== Data for the task
-- ==== Sys2Proof/Tests/Slice0.lean ====
section
/-! SUPPORT. The model's own tests: words written out from spec/30_encoding.md, vectors of spec/95_test_vectors.md, the
ill-formed terms each check of WellFormed refuses, and for every statement with hypotheses a state and operands that
meet them all. -/

open Sys2Proof Sys2Proof.Machine

namespace Sys2Proof.Tests

/-! ### WellFormed refuses an ill-formed term for each check -/

theorem test_reservedAB_refuses_other_tag : (Instr.reservedAB 0x9 0).wellFormed = false := by decide
theorem test_reservedCD_refuses_other_tag : (Instr.reservedCD 0xE 0).wellFormed = false := by decide
theorem test_symUnmapped14_refuses_mapped_code : (Instr.symUnmapped14 0x13).wellFormed = false := by decide
theorem test_symUnmapped14_refuses_code_above : (Instr.symUnmapped14 0x18).wellFormed = false := by decide
theorem test_symUnmapped18_refuses_code_below : (Instr.symUnmapped18 0x17).wellFormed = false := by decide
theorem test_dp45_refuses_other_index : (Instr.dp45 6).wellFormed = false := by decide

/-! ### Every constructor's word, written out from R47, R49, R51, R52 -/

/-- Event words with their instruction (R52's table; the operands of DW1, DW6 and DW10). -/
def eventRows : List (EventWord × Instr) := [
    (0b0000_00000000000000000000000_10011, .enc 0x13),
    (0b0001_0000000000000000000000000000, .tick),
    (0b0010_00000_001_10001_00011_00010_00001, .wrbuf 0x188C41),
    (0b0011_0000000000000000000000000000, .discharge),
    (0b0100_0000000000000000000000000000, .charge),
    (0b0101_000000000000_0000000111000010, .capture 450),
    (0b0110_0000000000000000000000000000, .disarm),
    (0b0111_0000000000000000000000000000, .convert),
    (0b1000_0000000000000000000000000000, .rerange),
    (0b1111_0000000000000000000000000000, .reset),
    (0b1001_0000000000000000000000000001, .reserved9 1),
    (0b1010_0000000000000000000000000010, .reservedAB 0xA 2),
    (0b1011_0000000000000000000000000000, .reservedAB 0xB 0),
    (0b1100_0000000000000000000000000000, .reservedCD 0xC 0),
    (0b1101_1000000000000000000000000000, .reservedCD 0xD 0x8000000),
    (0b1110_0000000000000000000000000000, .reservedE 0)]

/-- Symbol codes with their row (R47's table). -/
def symRows : List (Sym × Instr) := [
    (0b00000, .sym0), (0b00001, .sym1), (0b00010, .sym2), (0b00011, .sym3), (0b00100, .sym4),
    (0b00101, .sym5), (0b00110, .sym6), (0b00111, .sym7), (0b01000, .sym8), (0b01001, .sym9),
    (0b01010, .symA), (0b01011, .symB), (0b01100, .symC), (0b01101, .symD), (0b01110, .symE),
    (0b01111, .symF), (0b10000, .symP), (0b10001, .symN), (0b10010, .symU), (0b10011, .symDash),
    (0b10100, .symUnmapped14 0x14), (0b10111, .symUnmapped14 0x17), (0b11000, .symUnmapped18 0x18), (0b11111, .symUnmapped18 0x1F)]

/-- Decimal-point indices with their row (R49). -/
def dpRows : List (DpIndex × Instr) := [
    (0b000, .dp0), (0b001, .dp1), (0b010, .dp2), (0b011, .dp3), (0b100, .dp45 4), (0b101, .dp45 5), (0b110, .dp6),
    (0b111, .dpNone)]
====
_What you have to do_
What lines in the entries above include the string "operands"? Return each one.

_Exercise response_
ill-formed terms each check of WellFormed refuses, and for every statement with hypotheses a state and operands that
/-- Event words with their instruction (R52's table; the operands of DW1, DW6 and DW10). -/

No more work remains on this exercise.